● Goal of the exercise: Only some lines are wanted. Transcribe, exactly, the lines below from the line with "decode [0x14] = .ok (.chsF false 0b00) ∧" up to and including the line with "(h.latch .f32).reject hi hh e".

[Source data]
++++++++
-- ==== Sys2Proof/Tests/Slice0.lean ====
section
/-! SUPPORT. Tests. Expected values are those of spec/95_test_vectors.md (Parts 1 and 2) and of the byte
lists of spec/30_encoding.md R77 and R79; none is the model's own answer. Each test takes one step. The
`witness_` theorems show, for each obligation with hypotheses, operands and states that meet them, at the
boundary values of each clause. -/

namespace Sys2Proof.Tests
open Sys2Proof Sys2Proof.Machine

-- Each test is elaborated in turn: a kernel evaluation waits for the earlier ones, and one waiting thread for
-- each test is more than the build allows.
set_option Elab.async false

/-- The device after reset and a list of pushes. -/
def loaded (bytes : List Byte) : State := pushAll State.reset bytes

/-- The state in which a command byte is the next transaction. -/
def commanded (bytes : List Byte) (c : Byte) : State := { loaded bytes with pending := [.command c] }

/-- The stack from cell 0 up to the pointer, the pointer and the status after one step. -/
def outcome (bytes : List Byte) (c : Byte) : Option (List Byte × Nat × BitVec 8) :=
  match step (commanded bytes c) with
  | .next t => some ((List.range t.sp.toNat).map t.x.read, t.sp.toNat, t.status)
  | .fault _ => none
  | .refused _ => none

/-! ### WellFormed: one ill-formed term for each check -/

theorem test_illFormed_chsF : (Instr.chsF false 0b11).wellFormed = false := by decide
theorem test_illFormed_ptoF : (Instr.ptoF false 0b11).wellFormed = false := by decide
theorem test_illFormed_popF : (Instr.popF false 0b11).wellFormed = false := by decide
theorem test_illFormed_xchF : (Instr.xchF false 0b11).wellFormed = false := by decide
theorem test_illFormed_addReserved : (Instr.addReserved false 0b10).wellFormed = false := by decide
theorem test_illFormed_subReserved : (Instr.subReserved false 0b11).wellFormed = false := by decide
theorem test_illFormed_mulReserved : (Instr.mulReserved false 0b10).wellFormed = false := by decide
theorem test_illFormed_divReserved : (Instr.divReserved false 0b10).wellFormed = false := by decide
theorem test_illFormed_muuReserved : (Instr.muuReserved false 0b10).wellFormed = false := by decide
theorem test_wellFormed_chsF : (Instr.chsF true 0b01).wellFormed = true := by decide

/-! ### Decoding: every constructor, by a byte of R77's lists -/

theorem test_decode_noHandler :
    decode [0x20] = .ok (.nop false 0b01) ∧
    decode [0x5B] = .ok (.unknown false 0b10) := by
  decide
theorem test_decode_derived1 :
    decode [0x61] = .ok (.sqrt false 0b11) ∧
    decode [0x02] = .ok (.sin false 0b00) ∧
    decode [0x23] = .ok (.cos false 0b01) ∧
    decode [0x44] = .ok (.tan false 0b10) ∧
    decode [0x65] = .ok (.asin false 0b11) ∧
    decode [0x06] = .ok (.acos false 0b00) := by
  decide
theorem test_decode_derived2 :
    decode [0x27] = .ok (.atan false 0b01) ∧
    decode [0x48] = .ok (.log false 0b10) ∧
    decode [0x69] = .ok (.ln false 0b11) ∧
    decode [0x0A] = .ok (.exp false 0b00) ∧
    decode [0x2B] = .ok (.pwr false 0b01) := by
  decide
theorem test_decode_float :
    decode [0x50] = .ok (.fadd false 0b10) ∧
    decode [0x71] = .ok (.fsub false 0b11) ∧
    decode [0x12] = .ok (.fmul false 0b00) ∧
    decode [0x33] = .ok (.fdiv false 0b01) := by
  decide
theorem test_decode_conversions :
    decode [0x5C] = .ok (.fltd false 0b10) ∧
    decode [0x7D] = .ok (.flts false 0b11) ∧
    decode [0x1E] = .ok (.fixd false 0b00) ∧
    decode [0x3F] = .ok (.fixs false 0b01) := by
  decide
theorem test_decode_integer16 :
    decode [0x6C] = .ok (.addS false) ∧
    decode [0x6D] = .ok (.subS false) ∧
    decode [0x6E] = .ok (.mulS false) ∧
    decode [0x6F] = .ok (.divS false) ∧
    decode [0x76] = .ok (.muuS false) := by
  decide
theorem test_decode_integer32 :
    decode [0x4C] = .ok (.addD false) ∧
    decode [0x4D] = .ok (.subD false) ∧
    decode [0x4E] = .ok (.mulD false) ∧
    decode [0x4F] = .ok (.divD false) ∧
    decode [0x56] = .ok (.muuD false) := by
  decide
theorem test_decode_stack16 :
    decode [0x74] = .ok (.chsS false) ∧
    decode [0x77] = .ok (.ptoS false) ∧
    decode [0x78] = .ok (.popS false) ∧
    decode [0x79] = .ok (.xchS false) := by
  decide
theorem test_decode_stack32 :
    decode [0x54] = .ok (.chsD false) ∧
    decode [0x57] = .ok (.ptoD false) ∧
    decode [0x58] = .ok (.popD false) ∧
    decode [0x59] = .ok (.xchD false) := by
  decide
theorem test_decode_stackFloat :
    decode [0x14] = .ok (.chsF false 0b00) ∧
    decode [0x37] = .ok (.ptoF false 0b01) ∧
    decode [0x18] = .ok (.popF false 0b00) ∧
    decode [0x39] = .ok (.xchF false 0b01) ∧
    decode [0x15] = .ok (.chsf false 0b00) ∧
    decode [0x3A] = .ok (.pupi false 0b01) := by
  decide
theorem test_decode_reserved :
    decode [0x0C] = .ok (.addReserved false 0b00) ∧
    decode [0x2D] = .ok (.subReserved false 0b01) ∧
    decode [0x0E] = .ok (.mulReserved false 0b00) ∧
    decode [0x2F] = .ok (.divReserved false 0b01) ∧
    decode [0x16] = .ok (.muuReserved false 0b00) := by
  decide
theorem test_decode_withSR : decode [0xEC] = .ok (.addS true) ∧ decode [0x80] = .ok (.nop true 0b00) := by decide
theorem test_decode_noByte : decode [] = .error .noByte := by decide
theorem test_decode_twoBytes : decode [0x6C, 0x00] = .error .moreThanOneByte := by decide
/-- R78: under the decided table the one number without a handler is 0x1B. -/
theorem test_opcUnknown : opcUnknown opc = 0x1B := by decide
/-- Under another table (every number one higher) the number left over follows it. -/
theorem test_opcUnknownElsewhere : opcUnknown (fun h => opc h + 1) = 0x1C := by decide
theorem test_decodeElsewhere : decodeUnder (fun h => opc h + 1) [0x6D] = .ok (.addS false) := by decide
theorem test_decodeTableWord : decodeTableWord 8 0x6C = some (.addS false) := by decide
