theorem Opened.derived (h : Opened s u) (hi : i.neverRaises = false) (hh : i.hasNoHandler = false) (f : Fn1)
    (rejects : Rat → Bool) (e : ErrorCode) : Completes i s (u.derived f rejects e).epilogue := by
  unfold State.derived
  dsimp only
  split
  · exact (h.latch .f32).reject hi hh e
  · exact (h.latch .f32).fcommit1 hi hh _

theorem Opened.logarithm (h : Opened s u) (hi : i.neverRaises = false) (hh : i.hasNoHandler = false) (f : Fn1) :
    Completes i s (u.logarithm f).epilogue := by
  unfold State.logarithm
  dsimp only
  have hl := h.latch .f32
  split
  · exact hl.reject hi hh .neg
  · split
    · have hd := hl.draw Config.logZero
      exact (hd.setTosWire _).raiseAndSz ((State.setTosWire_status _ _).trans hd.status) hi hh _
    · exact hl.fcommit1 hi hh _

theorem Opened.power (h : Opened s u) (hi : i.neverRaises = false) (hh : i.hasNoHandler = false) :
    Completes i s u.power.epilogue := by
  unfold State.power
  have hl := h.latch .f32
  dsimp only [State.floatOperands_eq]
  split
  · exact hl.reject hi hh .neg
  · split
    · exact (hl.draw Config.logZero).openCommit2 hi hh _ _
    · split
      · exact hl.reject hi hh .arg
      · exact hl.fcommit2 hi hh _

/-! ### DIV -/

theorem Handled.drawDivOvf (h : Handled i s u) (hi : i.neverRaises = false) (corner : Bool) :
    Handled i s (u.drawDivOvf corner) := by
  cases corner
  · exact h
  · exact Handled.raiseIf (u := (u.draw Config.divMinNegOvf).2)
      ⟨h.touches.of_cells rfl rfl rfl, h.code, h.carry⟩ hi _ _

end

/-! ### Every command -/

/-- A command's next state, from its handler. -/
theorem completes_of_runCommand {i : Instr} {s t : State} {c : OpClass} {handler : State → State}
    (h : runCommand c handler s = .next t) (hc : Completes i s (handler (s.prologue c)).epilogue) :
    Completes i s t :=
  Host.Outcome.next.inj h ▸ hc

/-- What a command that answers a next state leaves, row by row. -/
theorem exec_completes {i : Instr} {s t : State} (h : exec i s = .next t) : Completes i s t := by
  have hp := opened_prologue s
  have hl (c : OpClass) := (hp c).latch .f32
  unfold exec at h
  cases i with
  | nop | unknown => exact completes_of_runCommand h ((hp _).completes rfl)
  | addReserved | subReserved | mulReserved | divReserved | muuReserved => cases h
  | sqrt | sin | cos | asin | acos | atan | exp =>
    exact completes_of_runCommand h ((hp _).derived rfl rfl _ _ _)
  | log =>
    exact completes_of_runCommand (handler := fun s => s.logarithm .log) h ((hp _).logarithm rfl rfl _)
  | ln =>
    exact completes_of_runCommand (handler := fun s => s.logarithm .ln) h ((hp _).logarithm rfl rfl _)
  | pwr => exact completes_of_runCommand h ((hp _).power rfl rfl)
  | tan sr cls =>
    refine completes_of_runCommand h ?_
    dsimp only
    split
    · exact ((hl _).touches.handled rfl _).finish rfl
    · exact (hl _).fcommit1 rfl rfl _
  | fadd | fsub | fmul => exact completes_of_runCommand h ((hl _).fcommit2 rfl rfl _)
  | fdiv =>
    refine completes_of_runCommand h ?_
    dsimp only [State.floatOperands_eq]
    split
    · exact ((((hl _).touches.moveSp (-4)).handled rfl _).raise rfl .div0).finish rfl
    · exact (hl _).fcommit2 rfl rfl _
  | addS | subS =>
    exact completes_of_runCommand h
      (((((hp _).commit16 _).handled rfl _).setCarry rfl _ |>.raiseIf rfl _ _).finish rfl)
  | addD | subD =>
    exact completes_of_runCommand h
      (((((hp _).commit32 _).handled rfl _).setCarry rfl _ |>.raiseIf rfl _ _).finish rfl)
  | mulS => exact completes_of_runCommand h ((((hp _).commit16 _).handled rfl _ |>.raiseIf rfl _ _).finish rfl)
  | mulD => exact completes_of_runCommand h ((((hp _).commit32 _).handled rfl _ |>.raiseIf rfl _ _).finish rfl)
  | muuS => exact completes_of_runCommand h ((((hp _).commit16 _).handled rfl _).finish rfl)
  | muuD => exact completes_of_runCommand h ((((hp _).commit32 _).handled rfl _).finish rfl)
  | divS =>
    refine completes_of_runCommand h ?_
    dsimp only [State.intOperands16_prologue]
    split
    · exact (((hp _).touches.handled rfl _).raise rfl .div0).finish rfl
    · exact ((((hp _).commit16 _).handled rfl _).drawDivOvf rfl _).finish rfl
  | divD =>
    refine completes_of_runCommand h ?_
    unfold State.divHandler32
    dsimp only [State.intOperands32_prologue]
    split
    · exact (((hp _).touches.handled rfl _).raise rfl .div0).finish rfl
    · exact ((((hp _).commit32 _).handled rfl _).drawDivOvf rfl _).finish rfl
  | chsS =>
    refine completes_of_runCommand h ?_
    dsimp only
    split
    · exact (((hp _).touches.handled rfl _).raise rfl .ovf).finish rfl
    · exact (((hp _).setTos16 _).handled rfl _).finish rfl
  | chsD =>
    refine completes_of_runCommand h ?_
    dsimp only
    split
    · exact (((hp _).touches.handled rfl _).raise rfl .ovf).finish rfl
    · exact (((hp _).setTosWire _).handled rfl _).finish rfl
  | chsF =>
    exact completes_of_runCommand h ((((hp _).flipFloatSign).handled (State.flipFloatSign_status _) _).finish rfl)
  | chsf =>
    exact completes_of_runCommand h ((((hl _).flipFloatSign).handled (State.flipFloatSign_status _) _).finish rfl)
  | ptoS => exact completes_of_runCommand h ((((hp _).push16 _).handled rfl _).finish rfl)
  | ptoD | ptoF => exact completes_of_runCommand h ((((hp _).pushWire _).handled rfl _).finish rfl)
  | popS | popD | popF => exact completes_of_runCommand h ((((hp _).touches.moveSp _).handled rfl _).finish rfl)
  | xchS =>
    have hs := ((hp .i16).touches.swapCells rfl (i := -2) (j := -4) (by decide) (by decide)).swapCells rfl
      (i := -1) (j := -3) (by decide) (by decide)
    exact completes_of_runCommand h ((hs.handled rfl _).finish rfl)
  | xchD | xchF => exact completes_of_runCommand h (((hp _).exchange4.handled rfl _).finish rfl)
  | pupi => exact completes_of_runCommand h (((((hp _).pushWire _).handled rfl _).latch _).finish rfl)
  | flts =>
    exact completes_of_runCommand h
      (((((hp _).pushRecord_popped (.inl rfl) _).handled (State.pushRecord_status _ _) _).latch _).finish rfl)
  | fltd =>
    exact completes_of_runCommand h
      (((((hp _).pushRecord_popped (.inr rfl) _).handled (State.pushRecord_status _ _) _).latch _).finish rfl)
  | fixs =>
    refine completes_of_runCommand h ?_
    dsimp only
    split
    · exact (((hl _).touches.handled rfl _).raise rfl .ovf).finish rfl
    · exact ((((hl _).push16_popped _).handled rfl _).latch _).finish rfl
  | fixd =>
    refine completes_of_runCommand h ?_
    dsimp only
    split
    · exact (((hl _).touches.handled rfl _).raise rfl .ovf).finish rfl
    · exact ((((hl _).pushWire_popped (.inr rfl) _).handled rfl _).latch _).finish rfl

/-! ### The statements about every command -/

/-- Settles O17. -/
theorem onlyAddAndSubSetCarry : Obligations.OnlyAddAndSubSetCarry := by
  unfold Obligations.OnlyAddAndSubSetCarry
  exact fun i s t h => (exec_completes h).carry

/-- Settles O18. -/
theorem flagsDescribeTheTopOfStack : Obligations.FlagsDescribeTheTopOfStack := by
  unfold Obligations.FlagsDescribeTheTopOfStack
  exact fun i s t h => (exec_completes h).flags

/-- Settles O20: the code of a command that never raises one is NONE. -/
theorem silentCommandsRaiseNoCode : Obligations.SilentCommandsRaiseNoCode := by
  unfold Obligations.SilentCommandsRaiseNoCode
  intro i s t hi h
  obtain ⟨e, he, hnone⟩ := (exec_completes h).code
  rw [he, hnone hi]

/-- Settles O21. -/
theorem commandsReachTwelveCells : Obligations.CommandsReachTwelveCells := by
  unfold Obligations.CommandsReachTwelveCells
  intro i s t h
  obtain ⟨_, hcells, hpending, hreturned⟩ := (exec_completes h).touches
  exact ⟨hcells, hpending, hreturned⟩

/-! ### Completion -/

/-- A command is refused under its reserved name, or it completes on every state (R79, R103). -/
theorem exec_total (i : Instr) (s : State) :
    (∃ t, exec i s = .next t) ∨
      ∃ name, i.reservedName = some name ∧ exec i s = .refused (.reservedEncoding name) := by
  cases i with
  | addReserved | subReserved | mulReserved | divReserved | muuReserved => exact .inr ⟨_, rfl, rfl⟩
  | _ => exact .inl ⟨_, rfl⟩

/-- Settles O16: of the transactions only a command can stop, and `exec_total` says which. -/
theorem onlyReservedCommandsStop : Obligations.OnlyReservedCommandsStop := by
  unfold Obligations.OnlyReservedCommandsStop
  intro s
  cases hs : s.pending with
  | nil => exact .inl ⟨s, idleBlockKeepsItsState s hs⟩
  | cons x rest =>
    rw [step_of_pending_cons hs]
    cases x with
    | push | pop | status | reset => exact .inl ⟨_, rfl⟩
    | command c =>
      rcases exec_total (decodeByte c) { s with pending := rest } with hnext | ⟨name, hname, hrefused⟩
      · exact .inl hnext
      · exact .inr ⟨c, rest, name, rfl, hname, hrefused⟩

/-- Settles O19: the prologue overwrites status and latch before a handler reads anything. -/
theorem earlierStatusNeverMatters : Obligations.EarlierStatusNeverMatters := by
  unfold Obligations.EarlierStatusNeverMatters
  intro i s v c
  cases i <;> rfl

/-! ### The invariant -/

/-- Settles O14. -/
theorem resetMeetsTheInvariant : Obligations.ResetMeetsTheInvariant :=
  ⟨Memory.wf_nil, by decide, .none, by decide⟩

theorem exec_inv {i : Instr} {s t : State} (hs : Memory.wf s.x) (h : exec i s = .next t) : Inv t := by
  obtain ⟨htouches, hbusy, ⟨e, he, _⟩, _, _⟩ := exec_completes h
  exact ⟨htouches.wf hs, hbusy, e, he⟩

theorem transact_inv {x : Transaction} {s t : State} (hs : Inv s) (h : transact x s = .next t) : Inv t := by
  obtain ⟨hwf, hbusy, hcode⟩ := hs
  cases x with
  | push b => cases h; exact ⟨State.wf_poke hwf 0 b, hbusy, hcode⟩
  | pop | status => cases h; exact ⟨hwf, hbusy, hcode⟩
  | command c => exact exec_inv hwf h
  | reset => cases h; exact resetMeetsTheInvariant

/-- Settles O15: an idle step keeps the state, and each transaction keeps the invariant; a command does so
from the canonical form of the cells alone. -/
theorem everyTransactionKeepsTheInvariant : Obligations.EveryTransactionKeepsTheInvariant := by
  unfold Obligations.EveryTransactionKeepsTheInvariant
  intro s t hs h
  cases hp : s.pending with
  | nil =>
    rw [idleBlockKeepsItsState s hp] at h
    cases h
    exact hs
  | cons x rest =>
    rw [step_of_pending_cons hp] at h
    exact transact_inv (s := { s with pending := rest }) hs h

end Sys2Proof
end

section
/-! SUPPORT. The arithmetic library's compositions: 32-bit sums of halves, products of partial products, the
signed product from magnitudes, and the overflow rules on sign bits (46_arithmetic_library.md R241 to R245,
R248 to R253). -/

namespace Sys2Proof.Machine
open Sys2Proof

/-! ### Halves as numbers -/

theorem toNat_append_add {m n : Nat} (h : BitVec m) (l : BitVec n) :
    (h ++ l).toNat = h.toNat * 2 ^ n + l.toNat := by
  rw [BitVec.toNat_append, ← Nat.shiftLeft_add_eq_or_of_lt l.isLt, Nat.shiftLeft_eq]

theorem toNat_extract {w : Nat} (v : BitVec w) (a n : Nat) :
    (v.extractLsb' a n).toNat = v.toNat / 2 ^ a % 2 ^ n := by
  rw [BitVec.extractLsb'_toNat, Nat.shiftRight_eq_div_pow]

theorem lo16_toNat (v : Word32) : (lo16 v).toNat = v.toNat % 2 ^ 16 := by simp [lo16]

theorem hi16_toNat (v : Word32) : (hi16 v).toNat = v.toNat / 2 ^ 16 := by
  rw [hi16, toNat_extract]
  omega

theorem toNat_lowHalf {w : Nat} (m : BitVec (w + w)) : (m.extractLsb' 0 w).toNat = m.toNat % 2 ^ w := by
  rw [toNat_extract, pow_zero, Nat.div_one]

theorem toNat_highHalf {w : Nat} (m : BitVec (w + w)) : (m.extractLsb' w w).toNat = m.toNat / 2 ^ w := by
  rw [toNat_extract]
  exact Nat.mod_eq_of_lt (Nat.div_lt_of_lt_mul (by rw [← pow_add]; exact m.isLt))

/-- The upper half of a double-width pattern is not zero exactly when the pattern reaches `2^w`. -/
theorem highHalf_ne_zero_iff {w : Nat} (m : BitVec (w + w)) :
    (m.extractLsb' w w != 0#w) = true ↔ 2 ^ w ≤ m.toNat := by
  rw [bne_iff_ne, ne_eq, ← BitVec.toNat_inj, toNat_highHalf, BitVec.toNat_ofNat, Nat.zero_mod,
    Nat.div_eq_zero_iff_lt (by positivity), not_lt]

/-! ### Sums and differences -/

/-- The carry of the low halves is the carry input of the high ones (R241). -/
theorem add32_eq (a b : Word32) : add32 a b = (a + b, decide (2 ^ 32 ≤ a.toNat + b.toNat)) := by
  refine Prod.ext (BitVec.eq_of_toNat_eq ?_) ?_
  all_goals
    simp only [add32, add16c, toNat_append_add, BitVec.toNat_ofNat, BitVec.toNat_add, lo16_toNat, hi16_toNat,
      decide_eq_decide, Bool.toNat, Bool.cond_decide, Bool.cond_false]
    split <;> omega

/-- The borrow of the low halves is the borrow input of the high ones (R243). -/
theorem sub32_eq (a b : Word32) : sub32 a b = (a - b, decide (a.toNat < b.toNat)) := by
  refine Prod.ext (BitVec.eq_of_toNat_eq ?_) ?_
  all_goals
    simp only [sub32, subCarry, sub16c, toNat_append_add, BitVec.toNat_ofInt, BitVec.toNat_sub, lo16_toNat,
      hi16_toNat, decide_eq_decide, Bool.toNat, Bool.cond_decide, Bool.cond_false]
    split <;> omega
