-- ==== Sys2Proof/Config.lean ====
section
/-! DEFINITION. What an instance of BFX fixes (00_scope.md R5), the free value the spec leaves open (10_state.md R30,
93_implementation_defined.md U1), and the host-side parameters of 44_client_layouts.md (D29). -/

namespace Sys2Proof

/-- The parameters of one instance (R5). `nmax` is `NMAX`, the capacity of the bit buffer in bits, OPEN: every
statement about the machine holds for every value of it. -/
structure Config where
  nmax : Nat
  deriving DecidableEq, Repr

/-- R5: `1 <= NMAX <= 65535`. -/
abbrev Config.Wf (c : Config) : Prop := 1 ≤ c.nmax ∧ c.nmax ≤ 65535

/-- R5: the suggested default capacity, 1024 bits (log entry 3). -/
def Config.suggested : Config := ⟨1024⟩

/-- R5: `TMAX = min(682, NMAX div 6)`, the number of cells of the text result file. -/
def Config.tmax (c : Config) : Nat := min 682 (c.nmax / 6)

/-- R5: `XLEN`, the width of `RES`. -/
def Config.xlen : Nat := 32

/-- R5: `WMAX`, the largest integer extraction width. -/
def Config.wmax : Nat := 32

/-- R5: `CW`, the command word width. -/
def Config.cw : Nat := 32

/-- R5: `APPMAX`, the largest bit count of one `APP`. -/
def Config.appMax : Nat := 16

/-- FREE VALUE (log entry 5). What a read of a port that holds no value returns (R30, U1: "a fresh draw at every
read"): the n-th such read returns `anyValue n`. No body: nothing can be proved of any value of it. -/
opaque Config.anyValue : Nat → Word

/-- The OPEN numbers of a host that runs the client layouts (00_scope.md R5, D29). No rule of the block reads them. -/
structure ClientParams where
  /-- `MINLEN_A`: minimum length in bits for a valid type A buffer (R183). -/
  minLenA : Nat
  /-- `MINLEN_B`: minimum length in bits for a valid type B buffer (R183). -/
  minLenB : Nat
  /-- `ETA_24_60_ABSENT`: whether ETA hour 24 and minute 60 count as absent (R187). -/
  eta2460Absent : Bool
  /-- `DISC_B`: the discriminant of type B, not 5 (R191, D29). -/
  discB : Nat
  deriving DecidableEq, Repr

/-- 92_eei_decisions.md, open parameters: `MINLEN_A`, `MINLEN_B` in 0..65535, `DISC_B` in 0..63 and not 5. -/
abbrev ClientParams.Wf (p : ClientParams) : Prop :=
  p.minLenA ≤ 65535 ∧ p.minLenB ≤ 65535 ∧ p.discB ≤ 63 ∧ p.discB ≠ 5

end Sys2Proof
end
++++++++
● The completed task:
    decode [0x14] = .ok (.chsF false 0b00) ∧
    decode [0x37] = .ok (.ptoF false 0b01) ∧
    decode [0x18] = .ok (.popF false 0b00) ∧
    decode [0x39] = .ok (.xchF false 0b01) ∧
    decode [0x15] = .ok (.chsf false 0b00) ∧
    decode [0x3A] = .ok (.pupi false 0b01) := by
  decide
theorem test_decode_reserved :
    decode [0x0C] = .ok (.addReserved false 0b00) ∧
    decode [0x2D] = .ok (.subReserved false 0b01) ∧
    decode [0x0E] = .ok (.mulReserved false 0b00) ∧
    decode [0x2F] = .ok (.divReserved false 0b01) ∧
    decode [0x16] = .ok (.muuReserved false 0b00) := by
  decide
theorem test_decode_withSR : decode [0xEC] = .ok (.addS true) ∧ decode [0x80] = .ok (.nop true 0b00) := by decide
theorem test_decode_noByte : decode [] = .error .noByte := by decide
theorem test_decode_twoBytes : decode [0x6C, 0x00] = .error .moreThanOneByte := by decide
/-- R78: under the decided table the one number without a handler is 0x1B. -/
theorem test_opcUnknown : opcUnknown opc = 0x1B := by decide
/-- Under another table (every number one higher) the number left over follows it. -/
theorem test_opcUnknownElsewhere : opcUnknown (fun h => opc h + 1) = 0x1C := by decide
theorem test_decodeElsewhere : decodeUnder (fun h => opc h + 1) [0x6D] = .ok (.addS false) := by decide
theorem test_decodeTableWord : decodeTableWord 8 0x6C = some (.addS false) := by decide
theorem Opened.derived (h : Opened s u) (hi : i.neverRaises = false) (hh : i.hasNoHandler = false) (f : Fn1)
    (rejects : Rat → Bool) (e : ErrorCode) : Completes i s (u.derived f rejects e).epilogue := by
  unfold State.derived
  dsimp only
  split
  · exact (h.latch .f32).reject hi hh e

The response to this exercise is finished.